**Input material:**
-- ==== Sys2Proof/Laws/Operands.lean ====
section
/-! SUPPORT. The engine's operand functions against the spec's formulas: the source operand and its address, the colour of a
source bit, the transparency test, the bytes per pixel. -/

namespace Sys2Proof.Machine

theorem transparent_iff (b : Blt) (sb : Byte) : transparent b sb = true ↔ SkippedByKey b sb := by
  simp [transparent, modeTransp]

theorem transparent_eq_false_iff (b : Blt) (sb : Byte) : transparent b sb = false ↔ ¬ SkippedByKey b sb := by
  rw [← transparent_iff, Bool.not_eq_true]

theorem bppOf_eq (mode : Byte) : bppOf mode = bytesPerPixel mode := rfl

theorem selectedColour_colourByte (rf : RegFile) (bit : Bool) (k : Nat) : SelectedColour rf bit k (colourByte rf bit k) := by
  cases bit <;> simp +contextual [SelectedColour, colourByte]

/-- A selected colour is the model's, for the two byte numbers there are. -/
theorem SelectedColour.eq {rf : RegFile} {bit : Bool} {k : Nat} {sb : Byte} (h : SelectedColour rf bit k sb) (hk : k < 2) :
    sb = colourByte rf bit k := by
  obtain ⟨h1, h2, h3, h4⟩ := h
  have hk' : k = 0 ∨ k = 1 := by omega
  cases bit <;> rcases hk' with rfl | rfl <;> simp_all [colourByte]

theorem sourceForm_eq (mode : Byte) : sourceForm mode =
    match mode.getLsbD 7, mode.getLsbD 6, mode.getLsbD 4 with
    | false, false, _ => .plain
    | true, false, false => .expand8
    | true, false, true => .expand16
    | false, true, _ => .colourPattern
    | true, true, _ => .monoPattern := by
  unfold sourceForm modeExpand modePattern modeExp16
  cases mode.getLsbD 7 <;> cases mode.getLsbD 6 <;> cases mode.getLsbD 4 <;> rfl

/-- What the engine reads is what the spec's formulas give. -/
theorem readsOperand_sourceOperand (s : State) : ReadsOperand s (sourceAddress s) (sourceOperand s) := by
  have hform := sourceForm_eq s.blt.mode
  unfold ReadsOperand
  cases h7 : s.blt.mode.getLsbD 7 <;> cases h6 : s.blt.mode.getLsbD 6 <;> cases h4 : s.blt.mode.getLsbD 4 <;>
    simp only [h7, h6, h4] at hform ⊢ <;>
    refine ⟨?_, ?_⟩ <;>
    simp only [sourceOperand, operandByte, operandAddr, sourceAddress, hform, srcAddr, offsetAddr, dirOf, modeReverse, bppOf,
      modeExp16, pixelBit, h4, if_true, if_false, Bool.false_eq_true] <;>
    first | exact selectedColour_colourByte .. | (push_cast; norm_num [Int.add_assoc])

theorem selectedColour_unique {rf : RegFile} {bit : Bool} {k : Nat} {x y : Byte} (hx : SelectedColour rf bit k x)
    (hy : SelectedColour rf bit k y) (hk : k < 2) : x = y := (hx.eq hk).trans (hy.eq hk).symm

/-- The spec's formulas determine the operand and its address. -/
theorem ReadsOperand.eq {s : State} {a : Addr} {sb : Byte} (h : ReadsOperand s a sb) :
    a = sourceAddress s ∧ sb = sourceOperand s := by
  have h' := readsOperand_sourceOperand s
  generalize sourceAddress s = a' at h'
  generalize sourceOperand s = sb' at h'
  unfold ReadsOperand at h h'
  dsimp only at h h'
  split at h <;> simp only [*] at h' <;> obtain ⟨rfl, hs⟩ := h <;> obtain ⟨rfl, hs'⟩ := h' <;> refine ⟨rfl, ?_⟩
  · exact hs.trans hs'.symm
  · exact selectedColour_unique hs hs' (by omega)
  · exact selectedColour_unique hs hs' (by omega)
  · exact hs.trans hs'.symm
  · exact hs.trans hs'.symm
  · exact selectedColour_unique hs hs' (by omega)
  · exact selectedColour_unique hs hs' (by omega)

end Sys2Proof.Machine
end

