theorem rBltSpitchLo (data : Byte) : Statement (.rBltSpitchLo data) :=
  fun _ => (txnWord_index_bits ..).trans rfl

theorem wBltSpitchHi (data : Byte) : Statement (.wBltSpitchHi data) :=
  fun _ => (txnWord_index_bits ..).trans rfl

theorem rBltSpitchHi (data : Byte) : Statement (.rBltSpitchHi data) :=
  fun _ => (txnWord_index_bits ..).trans rfl

theorem wBltDest0 (data : Byte) : Statement (.wBltDest0 data) :=
  fun _ => (txnWord_index_bits ..).trans rfl

theorem rBltDest0 (data : Byte) : Statement (.rBltDest0 data) :=
  fun _ => (txnWord_index_bits ..).trans rfl

theorem wBltDest1 (data : Byte) : Statement (.wBltDest1 data) :=
  fun _ => (txnWord_index_bits ..).trans rfl

theorem rBltDest1 (data : Byte) : Statement (.rBltDest1 data) :=
  fun _ => (txnWord_index_bits ..).trans rfl

theorem wBltDest2 (data : Byte) : Statement (.wBltDest2 data) :=
  fun _ => (txnWord_index_bits ..).trans rfl

theorem rBltDest2 (data : Byte) : Statement (.rBltDest2 data) :=
  fun _ => (txnWord_index_bits ..).trans rfl

theorem wBltSrc0 (data : Byte) : Statement (.wBltSrc0 data) :=
  fun _ => (txnWord_index_bits ..).trans rfl

theorem rBltSrc0 (data : Byte) : Statement (.rBltSrc0 data) :=
  fun _ => (txnWord_index_bits ..).trans rfl

theorem wBltSrc1 (data : Byte) : Statement (.wBltSrc1 data) :=
  fun _ => (txnWord_index_bits ..).trans rfl

theorem rBltSrc1 (data : Byte) : Statement (.rBltSrc1 data) :=
  fun _ => (txnWord_index_bits ..).trans rfl

theorem wBltSrc2 (data : Byte) : Statement (.wBltSrc2 data) :=
  fun _ => (txnWord_index_bits ..).trans rfl

theorem rBltSrc2 (data : Byte) : Statement (.rBltSrc2 data) :=
  fun _ => (txnWord_index_bits ..).trans rfl

theorem wBltMode (data : Byte) : Statement (.wBltMode data) :=
  fun _ => (txnWord_index_bits ..).trans rfl

theorem rBltMode (data : Byte) : Statement (.rBltMode data) :=
  fun _ => (txnWord_index_bits ..).trans rfl

theorem wBltStatus (data : Byte) : Statement (.wBltStatus data) :=
  fun _ => (txnWord_index_bits ..).trans rfl

theorem rBltStatus (data : Byte) : Statement (.rBltStatus data) :=
  fun _ => (txnWord_index_bits ..).trans rfl

theorem wBltRop (data : Byte) : Statement (.wBltRop data) :=
  fun _ => (txnWord_index_bits ..).trans rfl

theorem rBltRop (data : Byte) : Statement (.rBltRop data) :=
  fun _ => (txnWord_index_bits ..).trans rfl

theorem wBltTcolLo (data : Byte) : Statement (.wBltTcolLo data) :=
  fun _ => (txnWord_index_bits ..).trans rfl

theorem rBltTcolLo (data : Byte) : Statement (.rBltTcolLo data) :=
  fun _ => (txnWord_index_bits ..).trans rfl

theorem wBltTcolHi (data : Byte) : Statement (.wBltTcolHi data) :=
  fun _ => (txnWord_index_bits ..).trans rfl

theorem rBltTcolHi (data : Byte) : Statement (.rBltTcolHi data) :=
  fun _ => (txnWord_index_bits ..).trans rfl

theorem wBltTmaskLo (data : Byte) : Statement (.wBltTmaskLo data) :=
  fun _ => (txnWord_index_bits ..).trans rfl

theorem rBltTmaskLo (data : Byte) : Statement (.rBltTmaskLo data) :=
  fun _ => (txnWord_index_bits ..).trans rfl

theorem wBltTmaskHi (data : Byte) : Statement (.wBltTmaskHi data) :=
  fun _ => (txnWord_index_bits ..).trans rfl

theorem rBltTmaskHi (data : Byte) : Statement (.rBltTmaskHi data) :=
  fun _ => (txnWord_index_bits ..).trans rfl

theorem wBltData (data : Byte) : Statement (.wBltData data) :=
  fun _ => (txnWord_index_bits ..).trans rfl

theorem rBltData (data : Byte) : Statement (.rBltData data) :=
  fun _ => (txnWord_index_bits ..).trans rfl

theorem wBankRd (data : Byte) : Statement (.wBankRd data) :=
  fun _ => (txnWord_index_bits ..).trans rfl

theorem rBankRd (data : Byte) : Statement (.rBankRd data) :=
  fun _ => (txnWord_index_bits ..).trans rfl

theorem wBankWr (data : Byte) : Statement (.wBankWr data) :=
  fun _ => (txnWord_index_bits ..).trans rfl

theorem rBankWr (data : Byte) : Statement (.rBankWr data) :=
  fun _ => (txnWord_index_bits ..).trans rfl

theorem wMem (offset : Addr) (data : Byte) : Statement (.wMem offset data) :=
  fun _ => (txnWord_space_bits ..).trans rfl

theorem rMem (offset : Addr) (data : Byte) : Statement (.rMem offset data) :=
  fun _ => (txnWord_space_bits ..).trans rfl

theorem wLfb (offset : Addr) (data : Byte) : Statement (.wLfb offset data) :=
  fun _ => (txnWord_space_bits ..).trans rfl

theorem rLfb (offset : Addr) (data : Byte) : Statement (.rLfb offset data) :=
  fun _ => (txnWord_space_bits ..).trans rfl

theorem wSeqUnassigned (addr : Addr) (data : Byte) : Statement (.wSeqUnassigned addr data) :=
  fun _ => (txnWord_space_bits ..).trans rfl

theorem rSeqUnassigned (addr : Addr) (data : Byte) : Statement (.rSeqUnassigned addr data) :=
  fun _ => (txnWord_space_bits ..).trans rfl

theorem wGcUnassigned (addr : Addr) (data : Byte) : Statement (.wGcUnassigned addr data) :=
  fun _ => (txnWord_space_bits ..).trans rfl

theorem rGcUnassigned (addr : Addr) (data : Byte) : Statement (.rGcUnassigned addr data) :=
  fun _ => (txnWord_space_bits ..).trans rfl

theorem wCrtcUnassigned (addr : Addr) (data : Byte) : Statement (.wCrtcUnassigned addr data) :=
  fun _ => (txnWord_space_bits ..).trans rfl

theorem rCrtcUnassigned (addr : Addr) (data : Byte) : Statement (.rCrtcUnassigned addr data) :=
  fun _ => (txnWord_space_bits ..).trans rfl

theorem wDacUnassigned (addr : Addr) (data : Byte) : Statement (.wDacUnassigned addr data) :=
  fun _ => (txnWord_space_bits ..).trans rfl

theorem rDacUnassigned (addr : Addr) (data : Byte) : Statement (.rDacUnassigned addr data) :=
  fun _ => (txnWord_space_bits ..).trans rfl

theorem wBltUnassigned (addr : Addr) (data : Byte) : Statement (.wBltUnassigned addr data) :=
  fun _ => (txnWord_space_bits ..).trans rfl

theorem rBltUnassigned (addr : Addr) (data : Byte) : Statement (.rBltUnassigned addr data) :=
  fun _ => (txnWord_space_bits ..).trans rfl

theorem wBankUnassigned (addr : Addr) (data : Byte) : Statement (.wBankUnassigned addr data) :=
  fun _ => (txnWord_space_bits ..).trans rfl

theorem rBankUnassigned (addr : Addr) (data : Byte) : Statement (.rBankUnassigned addr data) :=
  fun _ => (txnWord_space_bits ..).trans rfl

theorem invalidSpace (word : Txn) : Statement (.invalidSpace word) :=
  fun h => single_bit word 0x8000000000 39 rfl h

theorem invalidBit33 (word : Txn) : Statement (.invalidBit33 word) := by
  intro h
  simp only [Instr.wf, Bool.and_eq_true, Bool.not_eq_true'] at h
  exact single_bit word 0x0200000000 33 rfl h.2

theorem invalidBit34 (word : Txn) : Statement (.invalidBit34 word) := by
  intro h
  simp only [Instr.wf, Bool.and_eq_true, Bool.not_eq_true'] at h
  exact single_bit word 0x0400000000 34 rfl h.2

theorem invalidBit35 (word : Txn) : Statement (.invalidBit35 word) := by
  intro h
  simp only [Instr.wf, Bool.and_eq_true, Bool.not_eq_true'] at h
  exact single_bit word 0x0800000000 35 rfl h.2

theorem ropZero : Statement (.ropZero) :=
  fun _ => rfl

theorem ropAnd : Statement (.ropAnd) :=
  fun _ => rfl

theorem ropNop : Statement (.ropNop) :=
  fun _ => rfl

theorem ropSrcAndNotDst : Statement (.ropSrcAndNotDst) :=
  fun _ => rfl

theorem ropNotDst : Statement (.ropNotDst) :=
  fun _ => rfl

theorem ropCopy : Statement (.ropCopy) :=
  fun _ => rfl

theorem ropOne : Statement (.ropOne) :=
  fun _ => rfl

theorem ropNotSrcAndDst : Statement (.ropNotSrcAndDst) :=
  fun _ => rfl

theorem ropXor : Statement (.ropXor) :=
  fun _ => rfl

theorem ropOr : Statement (.ropOr) :=
  fun _ => rfl

theorem ropNor : Statement (.ropNor) :=
  fun _ => rfl

theorem ropXnor : Statement (.ropXnor) :=
  fun _ => rfl

theorem ropSrcOrNotDst : Statement (.ropSrcOrNotDst) :=
  fun _ => rfl

theorem ropNotSrc : Statement (.ropNotSrc) :=
  fun _ => rfl

theorem ropNotSrcOrDst : Statement (.ropNotSrcOrDst) :=
  fun _ => rfl

theorem ropNand : Statement (.ropNand) :=
  fun _ => rfl

theorem ropDefault (code : Byte) : Statement (.ropDefault code) :=
  fun _ => by simp [codeBits, rowMask, rowMatch, encode]

end Sys2Proof.Laws.RowBits
end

**Task objective:** Transcribe the material exactly, stopping after the "namespace Sys2Proof.Machine" line.

**Answer section:**
-- ==== Sys2Proof/Laws/Operands.lean ====
section
/-! SUPPORT. The engine's operand functions against the spec's formulas: the source operand and its address, the colour of a
source bit, the transparency test, the bytes per pixel. -/

namespace Sys2Proof.Machine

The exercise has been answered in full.